Exercise goal. Check each line below for the word "done", and copy those that have it.

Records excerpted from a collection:
* * *
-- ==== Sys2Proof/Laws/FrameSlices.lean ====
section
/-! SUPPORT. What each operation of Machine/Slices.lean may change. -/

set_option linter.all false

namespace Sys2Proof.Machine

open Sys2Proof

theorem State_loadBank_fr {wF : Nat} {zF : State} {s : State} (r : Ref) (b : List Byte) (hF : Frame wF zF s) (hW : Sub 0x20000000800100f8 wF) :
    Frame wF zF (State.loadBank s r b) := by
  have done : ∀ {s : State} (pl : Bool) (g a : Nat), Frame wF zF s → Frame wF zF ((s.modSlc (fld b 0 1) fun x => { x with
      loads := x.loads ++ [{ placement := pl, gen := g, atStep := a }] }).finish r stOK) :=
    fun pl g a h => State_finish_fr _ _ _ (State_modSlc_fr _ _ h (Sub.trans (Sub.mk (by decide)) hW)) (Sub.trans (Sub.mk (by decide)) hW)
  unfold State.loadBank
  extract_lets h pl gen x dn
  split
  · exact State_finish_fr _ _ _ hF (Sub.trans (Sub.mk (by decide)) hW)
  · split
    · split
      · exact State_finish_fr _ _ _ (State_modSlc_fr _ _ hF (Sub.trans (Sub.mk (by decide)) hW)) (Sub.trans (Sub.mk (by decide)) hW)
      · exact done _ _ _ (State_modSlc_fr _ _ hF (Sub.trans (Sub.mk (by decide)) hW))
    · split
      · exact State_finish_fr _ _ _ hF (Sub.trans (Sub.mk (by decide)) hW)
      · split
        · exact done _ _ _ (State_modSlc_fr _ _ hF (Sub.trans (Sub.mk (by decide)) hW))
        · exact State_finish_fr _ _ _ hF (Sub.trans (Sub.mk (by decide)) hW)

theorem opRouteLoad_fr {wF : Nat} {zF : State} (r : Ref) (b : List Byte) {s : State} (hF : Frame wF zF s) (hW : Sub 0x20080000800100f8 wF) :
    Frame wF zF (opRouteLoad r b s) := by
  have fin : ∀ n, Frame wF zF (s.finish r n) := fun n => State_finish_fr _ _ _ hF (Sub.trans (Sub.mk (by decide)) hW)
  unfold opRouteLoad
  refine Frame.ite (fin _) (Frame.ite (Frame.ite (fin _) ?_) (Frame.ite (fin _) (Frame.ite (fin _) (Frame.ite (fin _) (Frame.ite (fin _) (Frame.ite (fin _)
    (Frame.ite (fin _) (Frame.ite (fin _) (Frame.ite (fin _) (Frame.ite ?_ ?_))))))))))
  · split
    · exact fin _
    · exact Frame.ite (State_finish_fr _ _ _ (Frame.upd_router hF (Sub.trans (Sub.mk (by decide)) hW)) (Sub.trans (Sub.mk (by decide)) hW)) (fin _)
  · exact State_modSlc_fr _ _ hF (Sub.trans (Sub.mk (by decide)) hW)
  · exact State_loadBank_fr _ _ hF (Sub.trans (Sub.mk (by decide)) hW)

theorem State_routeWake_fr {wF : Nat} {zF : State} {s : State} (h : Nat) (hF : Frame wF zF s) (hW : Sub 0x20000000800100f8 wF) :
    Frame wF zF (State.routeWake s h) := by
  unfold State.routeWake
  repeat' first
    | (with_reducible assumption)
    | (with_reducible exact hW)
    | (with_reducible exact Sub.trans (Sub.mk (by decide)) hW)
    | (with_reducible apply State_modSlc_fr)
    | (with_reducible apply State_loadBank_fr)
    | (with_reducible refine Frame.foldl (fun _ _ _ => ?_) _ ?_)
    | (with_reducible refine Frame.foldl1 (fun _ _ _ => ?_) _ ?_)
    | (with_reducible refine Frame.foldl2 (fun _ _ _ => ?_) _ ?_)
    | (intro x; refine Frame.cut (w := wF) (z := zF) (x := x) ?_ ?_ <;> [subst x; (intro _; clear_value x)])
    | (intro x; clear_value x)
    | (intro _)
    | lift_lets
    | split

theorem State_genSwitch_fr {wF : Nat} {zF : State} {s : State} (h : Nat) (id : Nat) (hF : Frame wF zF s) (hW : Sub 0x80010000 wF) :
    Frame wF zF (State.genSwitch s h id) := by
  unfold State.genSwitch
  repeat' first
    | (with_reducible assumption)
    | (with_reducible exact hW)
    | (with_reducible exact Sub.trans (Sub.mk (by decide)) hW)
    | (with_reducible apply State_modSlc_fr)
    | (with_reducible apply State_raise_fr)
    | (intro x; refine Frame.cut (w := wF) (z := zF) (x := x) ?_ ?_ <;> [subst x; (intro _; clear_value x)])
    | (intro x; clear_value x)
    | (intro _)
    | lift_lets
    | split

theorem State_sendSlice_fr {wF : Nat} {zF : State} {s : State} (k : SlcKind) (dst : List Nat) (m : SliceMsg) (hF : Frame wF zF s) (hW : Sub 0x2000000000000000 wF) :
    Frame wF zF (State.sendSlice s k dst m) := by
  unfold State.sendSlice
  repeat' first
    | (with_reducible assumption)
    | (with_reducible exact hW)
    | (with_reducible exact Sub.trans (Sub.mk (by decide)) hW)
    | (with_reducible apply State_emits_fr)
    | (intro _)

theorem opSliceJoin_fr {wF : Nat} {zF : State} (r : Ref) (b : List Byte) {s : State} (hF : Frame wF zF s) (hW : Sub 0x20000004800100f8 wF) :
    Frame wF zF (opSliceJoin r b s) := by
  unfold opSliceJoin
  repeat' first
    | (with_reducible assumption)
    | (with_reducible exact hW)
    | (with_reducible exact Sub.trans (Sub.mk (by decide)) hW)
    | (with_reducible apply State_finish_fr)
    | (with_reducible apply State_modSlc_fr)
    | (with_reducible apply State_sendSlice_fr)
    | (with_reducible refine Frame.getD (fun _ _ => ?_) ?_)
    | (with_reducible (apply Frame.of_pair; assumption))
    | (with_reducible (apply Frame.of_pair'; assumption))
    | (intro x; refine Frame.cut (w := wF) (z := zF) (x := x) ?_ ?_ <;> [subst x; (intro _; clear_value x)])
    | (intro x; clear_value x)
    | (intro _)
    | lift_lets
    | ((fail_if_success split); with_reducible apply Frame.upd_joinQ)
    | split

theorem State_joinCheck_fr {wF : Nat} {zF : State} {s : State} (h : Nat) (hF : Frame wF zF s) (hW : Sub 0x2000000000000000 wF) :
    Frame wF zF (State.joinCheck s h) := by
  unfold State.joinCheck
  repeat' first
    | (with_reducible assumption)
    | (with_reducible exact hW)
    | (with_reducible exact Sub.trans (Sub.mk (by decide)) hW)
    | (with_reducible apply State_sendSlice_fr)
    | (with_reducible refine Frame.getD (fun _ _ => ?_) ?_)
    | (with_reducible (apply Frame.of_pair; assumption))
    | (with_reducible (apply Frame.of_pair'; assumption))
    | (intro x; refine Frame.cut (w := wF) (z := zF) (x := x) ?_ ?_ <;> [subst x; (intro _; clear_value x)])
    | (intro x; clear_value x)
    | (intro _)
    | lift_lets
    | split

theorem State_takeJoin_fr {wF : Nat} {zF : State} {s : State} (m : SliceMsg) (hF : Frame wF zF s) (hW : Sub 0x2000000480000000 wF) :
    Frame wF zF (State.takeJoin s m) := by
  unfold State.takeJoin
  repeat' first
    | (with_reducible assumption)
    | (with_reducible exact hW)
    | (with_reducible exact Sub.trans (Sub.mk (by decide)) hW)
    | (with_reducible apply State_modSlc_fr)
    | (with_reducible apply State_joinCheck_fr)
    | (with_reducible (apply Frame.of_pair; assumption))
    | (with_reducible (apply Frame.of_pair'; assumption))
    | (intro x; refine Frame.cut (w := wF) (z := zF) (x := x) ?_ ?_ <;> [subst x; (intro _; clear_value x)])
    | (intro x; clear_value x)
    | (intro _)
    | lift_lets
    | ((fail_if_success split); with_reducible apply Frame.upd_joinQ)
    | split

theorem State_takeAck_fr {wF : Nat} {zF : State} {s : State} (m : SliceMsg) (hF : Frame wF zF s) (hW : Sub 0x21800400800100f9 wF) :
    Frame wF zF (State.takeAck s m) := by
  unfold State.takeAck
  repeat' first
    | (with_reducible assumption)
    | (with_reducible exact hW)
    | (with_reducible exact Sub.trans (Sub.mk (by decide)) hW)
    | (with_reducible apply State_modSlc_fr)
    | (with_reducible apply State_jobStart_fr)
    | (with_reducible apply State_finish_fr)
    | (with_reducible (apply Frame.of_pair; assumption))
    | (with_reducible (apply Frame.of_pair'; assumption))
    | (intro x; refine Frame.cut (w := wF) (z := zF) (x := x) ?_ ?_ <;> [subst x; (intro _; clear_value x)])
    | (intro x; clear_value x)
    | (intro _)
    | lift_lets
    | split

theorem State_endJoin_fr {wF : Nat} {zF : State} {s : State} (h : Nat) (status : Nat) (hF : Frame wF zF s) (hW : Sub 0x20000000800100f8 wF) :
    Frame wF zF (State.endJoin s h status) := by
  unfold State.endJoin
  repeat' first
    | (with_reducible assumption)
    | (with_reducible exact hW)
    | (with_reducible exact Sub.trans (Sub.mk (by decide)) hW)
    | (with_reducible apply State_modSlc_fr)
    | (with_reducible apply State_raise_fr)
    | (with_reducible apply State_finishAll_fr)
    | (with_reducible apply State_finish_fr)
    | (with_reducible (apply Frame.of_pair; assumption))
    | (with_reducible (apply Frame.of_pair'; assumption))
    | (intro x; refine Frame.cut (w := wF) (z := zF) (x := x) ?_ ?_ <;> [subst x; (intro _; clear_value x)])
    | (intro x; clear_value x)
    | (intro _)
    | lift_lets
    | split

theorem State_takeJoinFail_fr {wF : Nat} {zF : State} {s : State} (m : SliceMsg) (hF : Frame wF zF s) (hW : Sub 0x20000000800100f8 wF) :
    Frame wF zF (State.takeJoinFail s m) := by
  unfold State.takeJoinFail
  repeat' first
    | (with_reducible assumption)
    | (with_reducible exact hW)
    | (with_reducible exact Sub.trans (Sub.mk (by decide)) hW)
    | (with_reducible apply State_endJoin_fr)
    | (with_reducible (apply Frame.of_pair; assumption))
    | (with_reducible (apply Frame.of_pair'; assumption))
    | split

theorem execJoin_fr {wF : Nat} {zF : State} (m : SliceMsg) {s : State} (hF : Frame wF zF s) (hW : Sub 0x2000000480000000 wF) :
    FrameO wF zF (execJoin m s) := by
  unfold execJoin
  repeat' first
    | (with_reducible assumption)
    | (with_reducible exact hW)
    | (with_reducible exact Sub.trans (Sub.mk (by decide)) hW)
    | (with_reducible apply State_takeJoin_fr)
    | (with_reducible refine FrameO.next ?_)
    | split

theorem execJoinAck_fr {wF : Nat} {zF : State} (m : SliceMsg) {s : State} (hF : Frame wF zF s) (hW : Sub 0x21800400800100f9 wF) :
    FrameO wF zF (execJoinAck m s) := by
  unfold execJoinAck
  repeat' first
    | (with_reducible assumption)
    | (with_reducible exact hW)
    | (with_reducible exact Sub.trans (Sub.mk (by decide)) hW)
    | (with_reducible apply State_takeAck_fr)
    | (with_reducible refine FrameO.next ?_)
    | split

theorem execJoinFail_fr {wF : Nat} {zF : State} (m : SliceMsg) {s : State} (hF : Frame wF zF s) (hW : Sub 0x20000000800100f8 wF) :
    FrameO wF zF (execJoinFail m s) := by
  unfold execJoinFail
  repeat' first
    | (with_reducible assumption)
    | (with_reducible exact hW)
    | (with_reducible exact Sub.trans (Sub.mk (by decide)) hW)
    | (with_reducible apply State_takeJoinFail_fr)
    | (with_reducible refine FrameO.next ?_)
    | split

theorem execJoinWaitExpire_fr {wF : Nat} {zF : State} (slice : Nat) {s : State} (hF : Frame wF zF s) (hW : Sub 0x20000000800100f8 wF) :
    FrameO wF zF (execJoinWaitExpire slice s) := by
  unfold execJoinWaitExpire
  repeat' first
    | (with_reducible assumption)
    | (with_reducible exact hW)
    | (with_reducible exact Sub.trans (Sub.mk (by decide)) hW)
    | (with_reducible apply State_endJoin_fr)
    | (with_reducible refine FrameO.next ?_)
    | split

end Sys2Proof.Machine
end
* * *
Solution to this task.
  have done : ∀ {s : State} (pl : Bool) (g a : Nat), Frame wF zF s → Frame wF zF ((s.modSlc (fld b 0 1) fun x => { x with
      · exact done _ _ _ (State_modSlc_fr _ _ hF (Sub.trans (Sub.mk (by decide)) hW))
        · exact done _ _ _ (State_modSlc_fr _ _ hF (Sub.trans (Sub.mk (by decide)) hW))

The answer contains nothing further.